-- ==== Sys2Proof/Machine/Monitor.lean ====
section
/-! DEFINITION. The monitor block (R552 to R579): Ledger and snapshots, Annals ring and persistent log, Foxing. -/

namespace Sys2Proof.Machine

/-! ### Ledger -/

/-- Codes that name an event source (R553). -/
def sourceOk (c : Nat) : Bool :=
  [(0, 11), (16, 48), (56, 60), (64, 81), (88, 111), (112, 122), (128, 138), (144, 153), (160, 166), (168, 186)].any
    (fun r => decide (r.1 ≤ c) && decide (c ≤ r.2))

/-- Counter `k` becomes 0 (R555). -/
def State.ledgerZero (s : State) (k : Nat) : State := (s.setF (F.LDG_CNT_LO k) 0).setF (F.LDG_CNT_HI_COUNT k) 0

/-- A write of LDG_CLR (R555). -/
def State.ledgerClr (s : State) (w : Nat) : State := s.each (bitsOf w 32) (·.ledgerZero ·)

/-- A write of LDG_CNTk_SEL (R553, R555): the flag says that it was accepted. -/
def State.ledgerSel (s : State) (k w : Nat) : State × Bool :=
  if sourceOk (w % 256) then
    (((s.setF (F.LDG_CNT_SEL_SRC k) w).setF (F.LDG_CNT_SEL_EN k) (w / 2 ^ 31)).ledgerZero k, true)
  else (s, false)

/-- A write of LDG_SNAPCTL (R556): the flag says that it was accepted. -/
def State.snapWrite (s : State) (w : Nat) : State × Bool :=
  if w % 4 = 2 ∧ !newer32 (s.f F.LDG_SNAPFRAME) s.frame then (s, false)
  else ((s.setF F.LDG_SNAPCTL_PER (w / 256)).setF F.LDG_SNAPCTL_MODE w, true)

/-- The tick of frame `n` takes the copies of a snapshot when one is due (R556, R557).
(DEDUCED, log entry 18, unsafe.) -/
def State.snapTick (s : State) (n : Nat) : State :=
  let m := s.f F.LDG_SNAPCTL_MODE
  let due := m == 1 || (m == 2 && n == s.f F.LDG_SNAPFRAME) || (m == 3 && n % 2 ^ s.f F.LDG_SNAPCTL_PER == 0)
  if due then
    let v := (List.range 32).map (fun k => s.f (F.LDG_CNT_LO k) + 2 ^ 32 * s.f (F.LDG_CNT_HI_COUNT k))
    let s := s.cond (m != 3) (·.setF F.LDG_SNAPCTL_MODE 0)
    { s with snap := some ⟨n, s.f F.ALM_RTC, v⟩ }
  else s

/-- SNAPSHOT: the copies are stored (R557). -/
def execSnapshot (s : State) : Result :=
  .next (match s.snap with
    | none => s
    | some x =>
      let s := s.each (List.range 32) (fun t k =>
        let v := x.vals.getD k 0
        (t.setF (F.LDG_SNAP_LO k) v).setF (F.LDG_SNAP_HI_COUNT k) (v / 2 ^ 32))
      let s := (s.setF F.LDG_SNAPINFO0 x.frame).setF F.LDG_SNAPINFO1 x.rtc
      { s.setF F.LDG_SNAPSTAT_SEQ (s.f F.LDG_SNAPSTAT_SEQ + 1) with snap := none })

/-! ### Annals -/

/-- BLK of an entry (R558). -/
def AnnEvent.blk (e : AnnEvent) (cont : Bool) : Nat :=
  e.subsys + 32 * b2n cont + 64 * b2n e.rtcSet + 128 * b2n e.crit

/-- Bytes 8 to 15 of an entry. -/
def AnnEvent.body (e : AnnEvent) (cont : Bool) (detail : Nat) : List Byte :=
  leBytes 1 (e.blk cont) ++ leBytes 1 e.code ++ half2 e.arg ++ word4 detail

/-- One entry is written to the ring, and queued for the persistent log when it is CRIT (R558 to R562). -/
def State.ringEntry (s : State) (e : AnnEvent) (cont : Bool) (detail : Nat) : State :=
  let w := s.f F.ANL_STAT_WPOS
  let a := 0x400D4000 + 16 * w
  let b := e.body cont detail
  let s := (((s.wr a e.frame).wr (a + 4) e.rtc).wr (a + 8) (numAt b 0 4)).wr (a + 12) detail
  let s := (s.setF F.ANL_STAT_WPOS (w + 1)).count F.ANL_TOTAL 180
  if e.crit then (s.setF F.SVC_IRQST_CRIT 1).queueJob (.annals e.rtc b) else s

/-- ANNALS_RING_WRITE: the oldest event leaves the FIFO; its two entries go one after the other (R559). -/
def execAnnalsRingWrite (s : State) : Result :=
  .next (match s.annFifo with
    | [] => s
    | e :: rest =>
      let s := { s with annFifo := rest }
      let s := s.ringEntry e false e.detail
      match e.cont with
      | some d => s.ringEntry e true d
      | none => s)

/-- Persistent entry `i`, when it is valid (R564). -/
def Folio.persistent (x : Folio) (i : Nat) : Option (List Byte) :=
  let l := (List.range 16).map (fun k => x.at (0x11000 + 16 * i + k))
  let b := l.map (·.getD 0xFF)
  if l.all (·.isSome) && crc16 (b.take 14) == numAt b 14 2 then some b else none

/-- `a` is newer than `b` as a persistent sequence number (R564). -/
def newer16 (a b : Nat) : Bool :=
  let d := (a + 65536 - b % 65536) % 65536
  decide (1 ≤ d) && decide (d ≤ 32767)

/-- The valid entry with the newest PSEQ among those that `f` admits, with its index. -/
def Folio.newestEntry (x : Folio) (f : List Byte → Bool) : Option (Nat × List Byte) :=
  ((List.range 256).filterMap (fun i => (x.persistent i).bind (fun b => if f b then some (i, b) else none))).foldl
    (fun m e => match m with
      | none => some e
      | some o => if newer16 (numAt e.2 4 2) (numAt o.2 4 2) then some e else some o) none

/-- An entry of SUBSYS `sub` and code `code`, no continuation. -/
def entryIs (sub code : Nat) (b : List Byte) : Bool := numAt b 6 1 % 64 == sub && numAt b 7 1 == code

/-- EQ is restored from the newest valid summary after a power-on reset (R567). -/
def State.restoreEq (s : State) : State :=
  let s := { s with fox := { s.fox with eqDue := false } }
  match s.fol.newestEntry (entryIs 0x0F 0x11) with
  | some e =>
    let h := numAt e.2 10 4 % 2 ^ 27
    { s.setF F.FOX_EQH h with fox := { s.fox with eq := 921600 * h } }
  | none => s.setF F.FOX_STAT_EQHLOST 1

/-- PERSISTENT_LOG_READ_END (R564, R567). -/
def execPersistentLogReadEnd (s : State) : Result :=
  .next (if s.boot.recalled && !s.on F.ANL_PSTAT_READY && s.folFree && !s.folPfi then
    let s := (s.folRead 0x11000 4096).1
    let p := match s.fol.newestEntry (fun _ => true) with
      | some e => (e.1 + 1, numAt e.2 4 2 + 1)
      | none => (0, 0)
    let s := ((s.setF F.ANL_PSTAT_PIDX p.1).setF F.ANL_PSTAT_PSEQ p.2).setF F.ANL_PSTAT_READY 1
    if s.fox.eqDue then s.restoreEq else s
  else s)

/-! ### Foxing -/

/-- The state with Foxing's hidden part changed. -/
def State.setFox (s : State) (f : Foxing → Foxing) : State := { s with fox := f s.fox }

/-- NFAC, limited to the steps there are.
(DESIGN CHOICE, log entry 7, safe.) -/
def nfac : Nat := min Config.nfac.toNat 20

/-- N, the voltage step in use; the register holds its distance from NFAC, so that it resets to NFAC (R569).
(DEDUCED, log entry 99, safe.) -/
def State.foxN (s : State) : Nat := (s.f F.FOX_VREQ_N + nfac) % 32

/-- The state with N set.
(DEDUCED, log entry 99, safe.) -/
def State.setN (s : State) (n : Nat) : State := s.setF F.FOX_VREQ_N (n + 32 - nfac)

/-- A decision of Foxing (R572). -/
def State.decision (s : State) (kind val : Nat) : State :=
  let s := (s.log 0x0F 0x10 kind val none true).ledger 183
  (s.setF F.FOX_LAST_KIND kind).setF F.FOX_LAST_VALUE val

/-- Scans are suspended (R520).
(DEDUCED, log entry 98, unsafe.) -/
def State.foxSuspended (s : State) : Bool := s.sheds

/-- An RTC second edge counts toward the next scan (R565). -/
def State.foxSecond (s : State) : State :=
  if !s.boot.ticked then s
  else if 9 ≤ s.fox.secs then
    s.setFox (fun x => { x with secs := 0, scanDue := !s.foxSuspended && !s.on F.FOX_CTL_SCANOFF })
  else s.setFox (fun x => { x with secs := x.secs + 1 })

/-- The clock domain `d` of R565 runs (R26, R69, R445); that of Folio, while Folio works (R26). -/
def State.domainRuns (s : State) (d : Nat) : Bool :=
  !(s.aside && (d == 2 || d == 4 || d == 5 || (d == 7 && s.fol.prog.isNone)))

/-- FOXING_SCAN (R565, R566, R570). -/
def execFoxingScan (slack : List (BitVec 16)) (bgdiff cref : BitVec 16) (s : State) : Result :=
  if slack.length ≠ 9 then .refused .illFormed
  else .next (if !s.fox.scanDue || !s.boot.ticked then s
  else
    let run := (List.range 9).filter s.domainRuns
    let v := fun (d : Nat) => (slack.getD d 0).toInt
    let s := s.each run (fun t d => (t.setI (F.FOX_SLACK_NOW d) (v d)).setI (F.FOX_SLACK_MIN d)
      (min (t.fi (F.FOX_SLACK_MIN d)) (v d)))
    let s := (s.setF F.FOX_REF_BGDIFF bgdiff.toNat).setF F.FOX_REF_CREF cref.toNat
    let first := !s.fox.scanned
    let s := s.setFox (fun x => { x with scanDue := false, scanned := true, cref0 := if first then cref.toInt else x.cref0 })
    let low := run.any (fun d => decide (1 ≤ d) && decide (d ≤ 7) && decide (v d < (s.f F.FOX_CFG_GUARD : Nat)))
    if low && !s.on F.FOX_CTL_VLOCK && decide (s.foxN < 20) then
      let s := (s.setN (s.foxN + 1)).ledger 184
      (s.setFox (fun x => { x with hiRuns := 0 })).decision 2 s.foxN
    else s)

/-- Smin: the lowest MIN of the core monitors (R565). -/
def State.smin (s : State) : Int :=
  ([1, 2, 3, 4, 5, 6, 7].map (fun d => s.fi (F.FOX_SLACK_MIN d))).foldl min 32767

/-- The voltage decision of a re-plan (R569).
(DEDUCED, log entry 98, unsafe.) -/
def State.planVoltage (s : State) : State :=
  let m := s.smin
  let n := s.foxN
  let target : Int := (s.f F.FOX_CFG_TARGET : Nat)
  if m < target then
    let s := s.setFox (fun x => { x with hiRuns := 0 })
    if n < 20 then (s.setN (n + 1)).decision 1 (n + 1)
    else (s.setF F.FOX_STAT_VCAP 1).decision 5 (ofI 32 m)
  else if target + (s.f F.FOX_CFG_BAND : Nat) ≤ m then
    let c := min (s.fox.hiRuns + 1) 24
    if c = 24 ∧ nfac < n then ((s.setFox (fun x => { x with hiRuns := 0 })).setN (n - 1)).decision 1 (n - 1)
    else s.setFox (fun x => { x with hiRuns := c })
  else s.setFox (fun x => { x with hiRuns := 0 })

/-- The calibration interval takes a new value, which is a decision (R573). -/
def State.planInt (s : State) (v : Nat) : State :=
  if s.f F.ADC_CALINT_INT = v then s else (s.setF F.ADC_CALINT_INT v).decision 3 v

/-- The calibration decision of a re-plan (R573). -/
def State.planCal (s : State) : State :=
  let drift := (s.fi F.FOX_REF_CREF - s.fox.cref0).natAbs
  let i := s.f F.ADC_CALINT_INT
  if s.f F.FOX_CALCFG_DRHI < drift then
    (s.setFox (fun x => { x with loRuns := 0 })).planInt (max (i / 2) (s.f F.FOX_CALCFG_INTMIN))
  else if drift < s.f F.FOX_CALCFG_DRLO then
    if 24 ≤ s.fox.loRuns + 1 then
      (s.setFox (fun x => { x with loRuns := 0 })).planInt (min (i * 2) (s.f F.FOX_CALCFG_INTMAX))
    else s.setFox (fun x => { x with loRuns := x.loRuns + 1 })
  else s.setFox (fun x => { x with loRuns := 0 })

/-- The pages of bank `b`. -/
def bankPages (b : Nat) : List Nat := (List.range 512).map (fun q => 4 * q + b)

/-- Write count of the physical page that serves page `p`. -/
def Folio.servingCount (x : Folio) (p : Nat) : Nat := x.count (x.phys p)

/-- The page of bank `b` that is not remapped and has the highest count at or above REMAPTH; the lowest of equals. -/
def State.wornPage (s : State) (b : Nat) : Option Nat :=
  ((bankPages b).filter (fun p => (lookupAt s.fol.map p).isNone
      && decide (s.f F.FOX_REMAPTH_COUNT ≤ s.fol.servingCount p))).foldl (fun m p => match m with
    | none => some p
    | some o => if s.fol.servingCount o < s.fol.servingCount p then some p else some o) none

/-- The placement decision of a re-plan (R574). A page that is queued already is discarded as a device's own write
(R509, R583). -/
def State.planPages (s : State) : State :=
  s.each [0, 1, 2, 3] (fun t b => match t.wornPage b with
    | none => t
    | some p =>
      if !t.spareFree b then t
      else
        let r := t.remapWrite (2 ^ 31 + p)
        if r.2 then r.1.decision 4 p else t.reject 3 F.FOL_REMAP_GO.addr)

/-- A bank with no free spare holds a page at REMAPTH or more (R575). -/
def State.bankWorn (s : State) : Bool :=
  [0, 1, 2, 3].any (fun b => decide (16 ≤ s.fol.used.getD b 0)
    && (bankPages b).any (fun p => decide (s.f F.FOX_REMAPTH_COUNT ≤ s.fol.servingCount p)))

/-- The values published at a re-plan (R575). -/
def State.publishLife (s : State) : State :=
  let hours := s.fox.eq / 921600
  let left := 175200 - hours
  let vhead := 20 - s.foxN
  let spmin := ([0, 1, 2, 3].map (fun b => 16 - s.fol.used.getD b 0)).foldl min 16
  let life := if left = 0 ∨ s.on F.FOX_STAT_VCAP ∨ s.bankWorn then 2
    else if left < 35040 ∨ vhead ≤ 2 ∨ spmin ≤ 2 then 1 else 0
  let s := s.cond (s.f F.FOX_STAT_LIFE != life) (·.setF F.SVC_IRQST_LIFE 1)
  let s := ((s.setF F.FOX_LIFEH left).setF F.FOX_HEAD_VHEAD vhead).setF F.FOX_HEAD_SPMIN spmin
  s.setF F.FOX_STAT_LIFE life

/-- What a re-plan decides and publishes (R568 to R575). -/
def State.replan (s : State) : State :=
  let s := s.setFox (fun x => { x with replanDue := false, replans := (x.replans + 1) % 24 })
  let s := s.cond (s.fox.scanned && !s.on F.FOX_CTL_VLOCK) (·.planVoltage)
  let s := s.cond (s.fox.scanned && !s.on F.ADC_CALCTL_FOXLOCK && !s.curator) (·.planCal)
  let s := s.cond (!s.on F.FOX_CTL_REMAPOFF && !s.plantHeld) (·.planPages)
  let s := s.each (List.range 9) (fun t d => t.setF (F.FOX_SLACK_MIN d) 0x7FFF)
  let s := (s.setFox (fun x => { x with scanned := false })).publishLife
  if s.fox.replans = 0 then
    s.log 0x0F 0x11 (s.f F.ADC_CALINT_INT) (s.foxN * 2 ^ 27 + s.fox.eq / 921600 % 2 ^ 27) none true
  else s

/-- FOXING_REPLAN (R568 to R575). -/
def execFoxingReplan (s : State) : Result :=
  .next (if !s.fox.replanDue || !s.boot.ticked || s.halted then s else s.inCycle (·.replan))

/-- A decision of kind `k`, or a summary. -/
def entryKind (k : Nat → Bool) (b : List Byte) : Bool :=
  entryIs 0x0F 0x11 b || (entryIs 0x0F 0x10 b && k (numAt b 8 2))

/-- At the first tick after a reset Foxing takes N and INT from the persistent log (R576). -/
def State.foxRestore (s : State) : State :=
  if !s.on F.ANL_PSTAT_READY then s
  else
    let s := if s.on F.FOX_CTL_VLOCK then s
      else match s.fol.newestEntry (entryKind (fun k => k == 1 || k == 2)) with
        | some e =>
          let n := if numAt e.2 7 1 = 0x11 then numAt e.2 10 4 / 2 ^ 27 else numAt e.2 10 4
          s.setN (min (max n nfac) 20)
        | none => s
    if s.on F.ADC_CALCTL_FOXLOCK || s.curator then s
    else match s.fol.newestEntry (entryKind (· == 3)) with
      | some e =>
        let i := if numAt e.2 7 1 = 0x11 then numAt e.2 8 2 else numAt e.2 10 4
        s.setF F.ADC_CALINT_INT (min (max i (s.f F.FOX_CALCFG_INTMIN)) (s.f F.FOX_CALCFG_INTMAX))
      | none => s

/-- A write of FOX_VREQ (R577): the flag says that it was accepted. -/
def State.vreqWrite (s : State) (w : Nat) : State × Bool :=
  let n := w % 32
  if s.on F.FOX_CTL_VLOCK && decide (nfac ≤ n) && decide (n ≤ 20) then (s.setN n, true) else (s, false)

/-- AON_SECOND: THM_AONSEC counts, EQ grows by the weight of the temperature, a re-plan may fall due (R528, R567,
R568).
(DEDUCED, log entry 98, unsafe.) -/
def execAonSecond (s : State) : Result :=
  .next (if s.boot.stage = .reset ∧ s.clk.por then s
  else
    let n := min (s.f F.THM_AONSEC + 1) (2 ^ 32 - 1)
    let t := match s.topTemp with
      | some x => clampI (-40) 150 (x / 16)
      | none => 150
    let s := s.setF F.THM_AONSEC n
    let s := s.setFox (fun x => { x with
      eq := min (x.eq + agingWeight t) (2 ^ 48 - 1), replanDue := x.replanDue || (s.boot.ticked && n % 3600 == 1800) })
    s.setF F.FOX_EQH (s.fox.eq / 921600))

/-- LDG and ANL section: codes and mode (R578). -/
def State.ldgOk (s : State) : Bool :=
  (List.range 32).all (fun k => sourceOk (s.f (F.LDG_CNT_SEL_SRC k))) && s.f F.LDG_SNAPCTL_MODE != 2

/-- FOX section (R578): N is judged as the image wrote it. -/
def State.foxOk (s : State) : Bool :=
  let lo := s.f F.FOX_CALCFG_INTMIN
  let hi := s.f F.FOX_CALCFG_INTMAX
  decide (s.f F.FOX_CFG_GUARD < s.f F.FOX_CFG_TARGET) && s.f F.FOX_CFG_BAND != 0 && decide (1 ≤ lo) && decide (lo ≤ hi)
    && decide (s.f F.FOX_CALCFG_DRLO < s.f F.FOX_CALCFG_DRHI) && s.f F.FOX_REMAPTH_COUNT != 0
    && (!s.on F.FOX_CTL_VLOCK || decide (s.foxN ≤ 20))

/-- An image's N below NFAC becomes NFAC (R578); without VLOCK the image requests nothing, and N is NFAC (R571, R577).
(DEDUCED, log entry 99, safe.) -/
def State.foxImage (s : State) : State :=
  if s.foxN < nfac then (s.setN nfac).setF F.FOX_STAT_VREQLOW 1
  else s.cond (!s.on F.FOX_CTL_VLOCK) (·.setN nfac)

end Sys2Proof.Machine
end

++++++

:: EXERCISE PROMPT ::
In the records above, the line with "log, Foxing. -/" marks the start and the line with "def State.ledgerClr (s" marks the end; copy that stretch exactly, both lines included, and nothing else.

:: TASK RESPONSE ::
/-! DEFINITION. The monitor block (R552 to R579): Ledger and snapshots, Annals ring and persistent log, Foxing. -/

namespace Sys2Proof.Machine

/-! ### Ledger -/

/-- Codes that name an event source (R553). -/
def sourceOk (c : Nat) : Bool :=
  [(0, 11), (16, 48), (56, 60), (64, 81), (88, 111), (112, 122), (128, 138), (144, 153), (160, 166), (168, 186)].any
    (fun r => decide (r.1 ≤ c) && decide (c ≤ r.2))

/-- Counter `k` becomes 0 (R555). -/
def State.ledgerZero (s : State) (k : Nat) : State := (s.setF (F.LDG_CNT_LO k) 0).setF (F.LDG_CNT_HI_COUNT k) 0

/-- A write of LDG_CLR (R555). -/
def State.ledgerClr (s : State) (w : Nat) : State := s.each (bitsOf w 32) (·.ledgerZero ·)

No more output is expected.